(Collected data)
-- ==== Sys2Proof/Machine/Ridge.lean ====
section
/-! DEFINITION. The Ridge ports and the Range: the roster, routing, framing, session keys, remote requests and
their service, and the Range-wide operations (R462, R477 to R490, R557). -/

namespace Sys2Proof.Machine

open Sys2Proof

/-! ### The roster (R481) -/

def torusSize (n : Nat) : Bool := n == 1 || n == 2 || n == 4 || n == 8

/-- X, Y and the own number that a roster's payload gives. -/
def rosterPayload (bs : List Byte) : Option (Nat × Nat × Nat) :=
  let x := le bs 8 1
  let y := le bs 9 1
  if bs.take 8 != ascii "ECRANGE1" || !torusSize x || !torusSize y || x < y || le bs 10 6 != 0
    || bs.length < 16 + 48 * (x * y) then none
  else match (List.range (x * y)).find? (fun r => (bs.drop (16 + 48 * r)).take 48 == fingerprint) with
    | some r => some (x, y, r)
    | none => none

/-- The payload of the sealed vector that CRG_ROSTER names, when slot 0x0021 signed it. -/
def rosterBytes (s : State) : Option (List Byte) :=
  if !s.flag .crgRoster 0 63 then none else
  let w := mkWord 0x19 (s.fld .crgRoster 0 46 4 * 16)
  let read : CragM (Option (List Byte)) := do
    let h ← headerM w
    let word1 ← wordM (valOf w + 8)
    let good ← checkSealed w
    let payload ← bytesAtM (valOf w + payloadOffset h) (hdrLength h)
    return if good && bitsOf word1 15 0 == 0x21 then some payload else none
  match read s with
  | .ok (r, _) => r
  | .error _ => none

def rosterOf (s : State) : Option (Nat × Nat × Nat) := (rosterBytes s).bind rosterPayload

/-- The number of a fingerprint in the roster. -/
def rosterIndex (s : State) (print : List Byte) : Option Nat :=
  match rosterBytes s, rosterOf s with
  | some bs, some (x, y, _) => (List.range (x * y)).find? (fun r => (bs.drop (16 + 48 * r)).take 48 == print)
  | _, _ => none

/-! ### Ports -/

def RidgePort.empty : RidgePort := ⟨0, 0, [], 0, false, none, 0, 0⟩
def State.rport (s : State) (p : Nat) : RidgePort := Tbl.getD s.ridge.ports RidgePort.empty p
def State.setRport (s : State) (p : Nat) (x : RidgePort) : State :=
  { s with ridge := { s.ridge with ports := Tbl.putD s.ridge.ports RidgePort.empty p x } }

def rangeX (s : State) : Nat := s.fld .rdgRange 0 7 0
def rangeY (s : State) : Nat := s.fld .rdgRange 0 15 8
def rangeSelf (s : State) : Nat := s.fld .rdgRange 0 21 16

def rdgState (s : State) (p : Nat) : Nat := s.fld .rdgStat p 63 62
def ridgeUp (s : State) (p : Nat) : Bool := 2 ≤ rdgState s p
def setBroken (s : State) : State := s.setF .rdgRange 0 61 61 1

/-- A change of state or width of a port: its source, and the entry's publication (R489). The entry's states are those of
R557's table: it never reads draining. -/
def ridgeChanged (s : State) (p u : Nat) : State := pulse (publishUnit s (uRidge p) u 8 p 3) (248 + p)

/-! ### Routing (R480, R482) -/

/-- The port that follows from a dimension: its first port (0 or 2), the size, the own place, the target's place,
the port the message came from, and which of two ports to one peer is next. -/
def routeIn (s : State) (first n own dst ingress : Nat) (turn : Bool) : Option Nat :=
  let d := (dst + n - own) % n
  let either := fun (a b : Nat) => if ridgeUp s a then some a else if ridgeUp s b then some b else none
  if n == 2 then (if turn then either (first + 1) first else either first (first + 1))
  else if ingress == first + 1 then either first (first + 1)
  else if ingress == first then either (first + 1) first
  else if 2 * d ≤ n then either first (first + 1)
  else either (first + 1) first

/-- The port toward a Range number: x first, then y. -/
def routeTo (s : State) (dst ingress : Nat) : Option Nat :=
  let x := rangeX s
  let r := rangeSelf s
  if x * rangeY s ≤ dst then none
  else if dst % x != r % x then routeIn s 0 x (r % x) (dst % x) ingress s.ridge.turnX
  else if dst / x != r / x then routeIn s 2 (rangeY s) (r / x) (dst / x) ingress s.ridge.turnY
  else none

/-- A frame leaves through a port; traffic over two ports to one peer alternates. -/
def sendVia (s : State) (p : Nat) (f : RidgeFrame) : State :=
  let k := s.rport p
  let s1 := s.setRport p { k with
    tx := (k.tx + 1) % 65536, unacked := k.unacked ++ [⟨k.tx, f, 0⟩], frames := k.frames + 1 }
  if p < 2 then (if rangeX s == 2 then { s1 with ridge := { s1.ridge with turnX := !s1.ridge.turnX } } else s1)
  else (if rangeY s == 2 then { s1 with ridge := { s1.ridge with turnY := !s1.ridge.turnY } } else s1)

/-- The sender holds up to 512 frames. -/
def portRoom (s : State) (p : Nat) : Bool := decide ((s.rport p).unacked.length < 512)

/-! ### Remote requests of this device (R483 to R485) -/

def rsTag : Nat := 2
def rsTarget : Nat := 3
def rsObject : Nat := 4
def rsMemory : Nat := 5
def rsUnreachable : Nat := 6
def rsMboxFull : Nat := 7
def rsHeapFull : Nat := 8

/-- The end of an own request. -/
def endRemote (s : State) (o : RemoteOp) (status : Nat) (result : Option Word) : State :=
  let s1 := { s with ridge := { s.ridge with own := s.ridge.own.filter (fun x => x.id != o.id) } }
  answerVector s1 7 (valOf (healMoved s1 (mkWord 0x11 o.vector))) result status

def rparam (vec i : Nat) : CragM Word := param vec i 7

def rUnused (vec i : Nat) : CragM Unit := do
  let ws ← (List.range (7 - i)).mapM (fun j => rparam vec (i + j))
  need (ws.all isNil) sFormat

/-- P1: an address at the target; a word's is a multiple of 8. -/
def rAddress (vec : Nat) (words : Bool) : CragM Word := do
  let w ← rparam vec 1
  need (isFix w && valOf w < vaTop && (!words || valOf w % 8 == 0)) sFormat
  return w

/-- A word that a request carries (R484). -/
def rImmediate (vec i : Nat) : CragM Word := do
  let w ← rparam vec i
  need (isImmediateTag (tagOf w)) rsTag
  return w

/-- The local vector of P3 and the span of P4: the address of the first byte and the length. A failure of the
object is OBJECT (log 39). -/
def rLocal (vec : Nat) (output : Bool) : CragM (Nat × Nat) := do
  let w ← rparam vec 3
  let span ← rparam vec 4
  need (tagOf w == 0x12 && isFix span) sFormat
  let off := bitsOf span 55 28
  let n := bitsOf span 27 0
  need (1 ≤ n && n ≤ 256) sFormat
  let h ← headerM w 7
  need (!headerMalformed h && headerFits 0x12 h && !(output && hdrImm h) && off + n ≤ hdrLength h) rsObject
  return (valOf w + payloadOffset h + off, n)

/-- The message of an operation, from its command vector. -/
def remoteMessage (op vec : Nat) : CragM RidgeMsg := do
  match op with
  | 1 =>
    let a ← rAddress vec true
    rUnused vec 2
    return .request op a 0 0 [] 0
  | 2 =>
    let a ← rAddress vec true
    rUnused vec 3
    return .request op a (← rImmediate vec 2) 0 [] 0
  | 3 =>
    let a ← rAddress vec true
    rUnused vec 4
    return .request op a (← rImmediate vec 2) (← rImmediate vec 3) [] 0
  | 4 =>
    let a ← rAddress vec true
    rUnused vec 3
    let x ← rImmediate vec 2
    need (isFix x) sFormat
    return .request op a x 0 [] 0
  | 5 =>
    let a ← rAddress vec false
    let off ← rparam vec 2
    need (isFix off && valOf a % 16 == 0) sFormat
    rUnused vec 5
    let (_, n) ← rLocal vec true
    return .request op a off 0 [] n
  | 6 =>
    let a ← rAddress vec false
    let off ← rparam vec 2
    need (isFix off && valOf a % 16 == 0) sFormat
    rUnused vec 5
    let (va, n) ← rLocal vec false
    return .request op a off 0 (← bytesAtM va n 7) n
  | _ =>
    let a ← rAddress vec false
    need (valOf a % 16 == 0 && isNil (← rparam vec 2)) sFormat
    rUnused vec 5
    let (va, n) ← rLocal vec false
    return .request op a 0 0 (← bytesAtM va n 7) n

...

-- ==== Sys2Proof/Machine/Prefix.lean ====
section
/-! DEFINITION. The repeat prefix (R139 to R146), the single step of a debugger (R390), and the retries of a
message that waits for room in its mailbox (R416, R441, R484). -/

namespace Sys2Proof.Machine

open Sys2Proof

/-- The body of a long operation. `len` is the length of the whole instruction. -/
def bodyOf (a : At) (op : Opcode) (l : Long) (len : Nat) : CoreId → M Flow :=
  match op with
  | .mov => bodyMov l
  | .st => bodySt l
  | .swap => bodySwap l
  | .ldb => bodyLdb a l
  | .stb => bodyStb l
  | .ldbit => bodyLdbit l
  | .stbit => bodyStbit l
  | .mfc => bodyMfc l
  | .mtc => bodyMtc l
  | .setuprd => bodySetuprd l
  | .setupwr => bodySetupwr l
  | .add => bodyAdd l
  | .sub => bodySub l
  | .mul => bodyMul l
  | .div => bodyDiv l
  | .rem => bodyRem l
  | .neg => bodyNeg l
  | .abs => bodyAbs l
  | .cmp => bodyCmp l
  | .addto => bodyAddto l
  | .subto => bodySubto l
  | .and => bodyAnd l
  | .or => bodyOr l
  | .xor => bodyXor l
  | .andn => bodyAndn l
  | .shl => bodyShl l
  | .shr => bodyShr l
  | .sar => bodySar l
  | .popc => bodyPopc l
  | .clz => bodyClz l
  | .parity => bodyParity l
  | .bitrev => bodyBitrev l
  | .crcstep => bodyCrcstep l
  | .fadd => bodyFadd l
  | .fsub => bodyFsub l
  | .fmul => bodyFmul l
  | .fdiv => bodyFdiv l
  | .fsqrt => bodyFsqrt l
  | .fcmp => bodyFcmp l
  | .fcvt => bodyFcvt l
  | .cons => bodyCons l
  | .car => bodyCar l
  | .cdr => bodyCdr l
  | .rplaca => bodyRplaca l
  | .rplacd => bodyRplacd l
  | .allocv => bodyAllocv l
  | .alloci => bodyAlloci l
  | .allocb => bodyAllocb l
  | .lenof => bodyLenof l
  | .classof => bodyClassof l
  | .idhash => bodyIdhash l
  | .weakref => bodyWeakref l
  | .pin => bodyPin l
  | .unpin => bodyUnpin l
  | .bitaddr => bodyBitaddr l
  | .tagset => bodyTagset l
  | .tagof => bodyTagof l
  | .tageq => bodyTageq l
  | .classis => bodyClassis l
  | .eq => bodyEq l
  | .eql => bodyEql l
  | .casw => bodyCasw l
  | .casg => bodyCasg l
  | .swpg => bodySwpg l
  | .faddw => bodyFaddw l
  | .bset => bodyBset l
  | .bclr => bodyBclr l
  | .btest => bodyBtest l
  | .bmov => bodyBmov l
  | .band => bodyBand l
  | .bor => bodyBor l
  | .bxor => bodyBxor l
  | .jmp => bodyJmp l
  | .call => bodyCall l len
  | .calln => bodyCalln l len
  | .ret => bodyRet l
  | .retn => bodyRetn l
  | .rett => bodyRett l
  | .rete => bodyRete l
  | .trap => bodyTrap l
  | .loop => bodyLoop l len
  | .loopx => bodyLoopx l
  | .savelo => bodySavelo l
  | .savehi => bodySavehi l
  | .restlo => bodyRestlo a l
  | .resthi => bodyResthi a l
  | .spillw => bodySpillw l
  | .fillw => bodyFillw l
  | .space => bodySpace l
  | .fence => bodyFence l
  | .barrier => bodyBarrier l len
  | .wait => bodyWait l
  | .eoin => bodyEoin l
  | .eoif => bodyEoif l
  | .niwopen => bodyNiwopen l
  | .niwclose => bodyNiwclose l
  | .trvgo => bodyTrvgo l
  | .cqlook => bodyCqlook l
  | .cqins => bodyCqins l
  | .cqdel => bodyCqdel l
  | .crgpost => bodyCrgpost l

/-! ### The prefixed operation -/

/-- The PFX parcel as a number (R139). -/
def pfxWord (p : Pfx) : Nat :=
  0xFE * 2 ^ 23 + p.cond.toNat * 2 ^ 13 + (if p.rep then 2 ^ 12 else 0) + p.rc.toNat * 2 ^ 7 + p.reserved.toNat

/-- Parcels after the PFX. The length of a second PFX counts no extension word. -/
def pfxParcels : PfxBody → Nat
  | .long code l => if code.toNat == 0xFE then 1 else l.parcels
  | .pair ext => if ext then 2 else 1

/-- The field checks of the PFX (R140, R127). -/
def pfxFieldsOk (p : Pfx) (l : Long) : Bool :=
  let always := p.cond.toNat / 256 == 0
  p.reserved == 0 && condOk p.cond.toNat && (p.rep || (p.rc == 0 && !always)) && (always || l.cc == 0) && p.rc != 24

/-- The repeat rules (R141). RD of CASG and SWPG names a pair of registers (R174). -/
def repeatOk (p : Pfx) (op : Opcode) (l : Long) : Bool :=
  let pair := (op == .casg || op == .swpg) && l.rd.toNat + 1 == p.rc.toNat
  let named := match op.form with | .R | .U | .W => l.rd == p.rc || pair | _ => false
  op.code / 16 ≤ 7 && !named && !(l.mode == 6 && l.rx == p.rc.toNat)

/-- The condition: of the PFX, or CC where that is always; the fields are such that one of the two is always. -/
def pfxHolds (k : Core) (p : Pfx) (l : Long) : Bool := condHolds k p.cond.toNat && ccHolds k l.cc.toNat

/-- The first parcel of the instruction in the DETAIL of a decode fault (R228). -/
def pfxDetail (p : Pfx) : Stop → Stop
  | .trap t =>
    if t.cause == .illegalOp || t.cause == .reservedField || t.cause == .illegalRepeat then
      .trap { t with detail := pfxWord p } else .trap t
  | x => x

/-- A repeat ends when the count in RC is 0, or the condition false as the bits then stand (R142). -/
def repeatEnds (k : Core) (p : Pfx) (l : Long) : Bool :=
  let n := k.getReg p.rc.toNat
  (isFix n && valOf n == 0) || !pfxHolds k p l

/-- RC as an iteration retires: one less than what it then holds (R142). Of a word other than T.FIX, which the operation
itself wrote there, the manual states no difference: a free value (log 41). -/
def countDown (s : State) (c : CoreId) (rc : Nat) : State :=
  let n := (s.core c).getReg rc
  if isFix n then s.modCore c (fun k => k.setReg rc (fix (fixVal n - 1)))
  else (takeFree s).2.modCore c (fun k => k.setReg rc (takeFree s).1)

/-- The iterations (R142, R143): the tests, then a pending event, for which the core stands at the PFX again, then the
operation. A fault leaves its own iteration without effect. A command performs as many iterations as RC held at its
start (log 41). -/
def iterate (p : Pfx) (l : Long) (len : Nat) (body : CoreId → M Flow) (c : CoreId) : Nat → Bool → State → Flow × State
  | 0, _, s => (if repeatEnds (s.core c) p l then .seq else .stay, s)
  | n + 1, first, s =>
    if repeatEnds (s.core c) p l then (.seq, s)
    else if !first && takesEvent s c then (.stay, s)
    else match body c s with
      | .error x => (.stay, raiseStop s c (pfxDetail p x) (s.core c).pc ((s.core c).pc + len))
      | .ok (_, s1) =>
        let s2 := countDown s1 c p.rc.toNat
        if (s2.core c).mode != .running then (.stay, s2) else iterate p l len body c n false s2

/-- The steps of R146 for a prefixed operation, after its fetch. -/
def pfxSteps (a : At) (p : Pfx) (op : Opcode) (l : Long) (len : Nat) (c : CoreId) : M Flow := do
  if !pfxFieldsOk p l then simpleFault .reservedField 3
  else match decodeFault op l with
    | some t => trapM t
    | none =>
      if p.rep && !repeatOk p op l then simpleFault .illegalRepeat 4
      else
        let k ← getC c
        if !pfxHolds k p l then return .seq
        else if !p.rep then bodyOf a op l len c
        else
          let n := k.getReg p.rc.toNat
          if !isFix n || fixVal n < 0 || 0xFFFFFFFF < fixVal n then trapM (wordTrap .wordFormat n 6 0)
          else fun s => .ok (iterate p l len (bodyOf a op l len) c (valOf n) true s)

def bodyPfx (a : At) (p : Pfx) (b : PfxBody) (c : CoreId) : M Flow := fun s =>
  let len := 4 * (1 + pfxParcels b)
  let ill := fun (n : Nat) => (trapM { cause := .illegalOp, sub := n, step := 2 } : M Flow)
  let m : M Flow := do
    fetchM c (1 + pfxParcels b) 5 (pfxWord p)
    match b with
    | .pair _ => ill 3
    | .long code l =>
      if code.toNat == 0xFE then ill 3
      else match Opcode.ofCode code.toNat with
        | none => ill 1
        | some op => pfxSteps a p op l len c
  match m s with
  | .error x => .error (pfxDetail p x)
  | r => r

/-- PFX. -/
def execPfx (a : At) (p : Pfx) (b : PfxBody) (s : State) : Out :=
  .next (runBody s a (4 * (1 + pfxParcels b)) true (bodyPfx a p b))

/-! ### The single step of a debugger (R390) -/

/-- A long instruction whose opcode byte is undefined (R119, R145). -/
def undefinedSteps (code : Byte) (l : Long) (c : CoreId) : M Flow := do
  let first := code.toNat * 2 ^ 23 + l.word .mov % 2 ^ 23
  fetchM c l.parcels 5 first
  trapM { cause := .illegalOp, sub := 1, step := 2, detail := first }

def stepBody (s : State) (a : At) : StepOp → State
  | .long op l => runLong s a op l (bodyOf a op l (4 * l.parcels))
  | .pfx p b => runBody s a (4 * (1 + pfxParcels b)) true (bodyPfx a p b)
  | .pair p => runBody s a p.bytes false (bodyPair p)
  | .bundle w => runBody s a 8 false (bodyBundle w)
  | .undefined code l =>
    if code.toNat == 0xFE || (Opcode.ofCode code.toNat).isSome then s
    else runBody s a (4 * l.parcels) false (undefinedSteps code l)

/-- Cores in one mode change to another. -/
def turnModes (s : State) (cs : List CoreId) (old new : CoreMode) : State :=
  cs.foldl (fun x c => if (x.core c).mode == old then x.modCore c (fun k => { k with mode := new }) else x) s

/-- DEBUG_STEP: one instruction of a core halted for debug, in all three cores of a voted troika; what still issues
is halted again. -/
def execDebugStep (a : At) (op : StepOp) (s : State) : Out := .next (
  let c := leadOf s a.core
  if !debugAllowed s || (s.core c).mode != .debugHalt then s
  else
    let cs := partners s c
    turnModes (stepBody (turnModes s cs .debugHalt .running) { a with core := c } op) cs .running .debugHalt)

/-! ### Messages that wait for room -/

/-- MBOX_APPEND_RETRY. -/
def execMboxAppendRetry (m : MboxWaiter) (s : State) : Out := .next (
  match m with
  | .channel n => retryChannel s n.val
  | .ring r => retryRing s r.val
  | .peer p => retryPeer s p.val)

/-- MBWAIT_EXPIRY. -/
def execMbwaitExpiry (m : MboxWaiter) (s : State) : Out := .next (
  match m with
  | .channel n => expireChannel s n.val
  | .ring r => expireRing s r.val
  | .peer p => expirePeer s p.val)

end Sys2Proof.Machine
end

> [PROBLEM DESCRIPTION]: Please reproduce the lines from the line with "def rosterOf (s" to the line with "let either := fun", both ends included, exactly as they appear above.

> [SOLUTION BELOW]:
def rosterOf (s : State) : Option (Nat × Nat × Nat) := (rosterBytes s).bind rosterPayload

/-- The number of a fingerprint in the roster. -/
def rosterIndex (s : State) (print : List Byte) : Option Nat :=
  match rosterBytes s, rosterOf s with
  | some bs, some (x, y, _) => (List.range (x * y)).find? (fun r => (bs.drop (16 + 48 * r)).take 48 == print)
  | _, _ => none

/-! ### Ports -/

def RidgePort.empty : RidgePort := ⟨0, 0, [], 0, false, none, 0, 0⟩
def State.rport (s : State) (p : Nat) : RidgePort := Tbl.getD s.ridge.ports RidgePort.empty p
def State.setRport (s : State) (p : Nat) (x : RidgePort) : State :=
  { s with ridge := { s.ridge with ports := Tbl.putD s.ridge.ports RidgePort.empty p x } }

def rangeX (s : State) : Nat := s.fld .rdgRange 0 7 0
def rangeY (s : State) : Nat := s.fld .rdgRange 0 15 8
def rangeSelf (s : State) : Nat := s.fld .rdgRange 0 21 16

def rdgState (s : State) (p : Nat) : Nat := s.fld .rdgStat p 63 62
def ridgeUp (s : State) (p : Nat) : Bool := 2 ≤ rdgState s p
def setBroken (s : State) : State := s.setF .rdgRange 0 61 61 1

/-- A change of state or width of a port: its source, and the entry's publication (R489). The entry's states are those of
R557's table: it never reads draining. -/
def ridgeChanged (s : State) (p u : Nat) : State := pulse (publishUnit s (uRidge p) u 8 p 3) (248 + p)

/-! ### Routing (R480, R482) -/

/-- The port that follows from a dimension: its first port (0 or 2), the size, the own place, the target's place,
the port the message came from, and which of two ports to one peer is next. -/
def routeIn (s : State) (first n own dst ingress : Nat) (turn : Bool) : Option Nat :=
  let d := (dst + n - own) % n
  let either := fun (a b : Nat) => if ridgeUp s a then some a else if ridgeUp s b then some b else none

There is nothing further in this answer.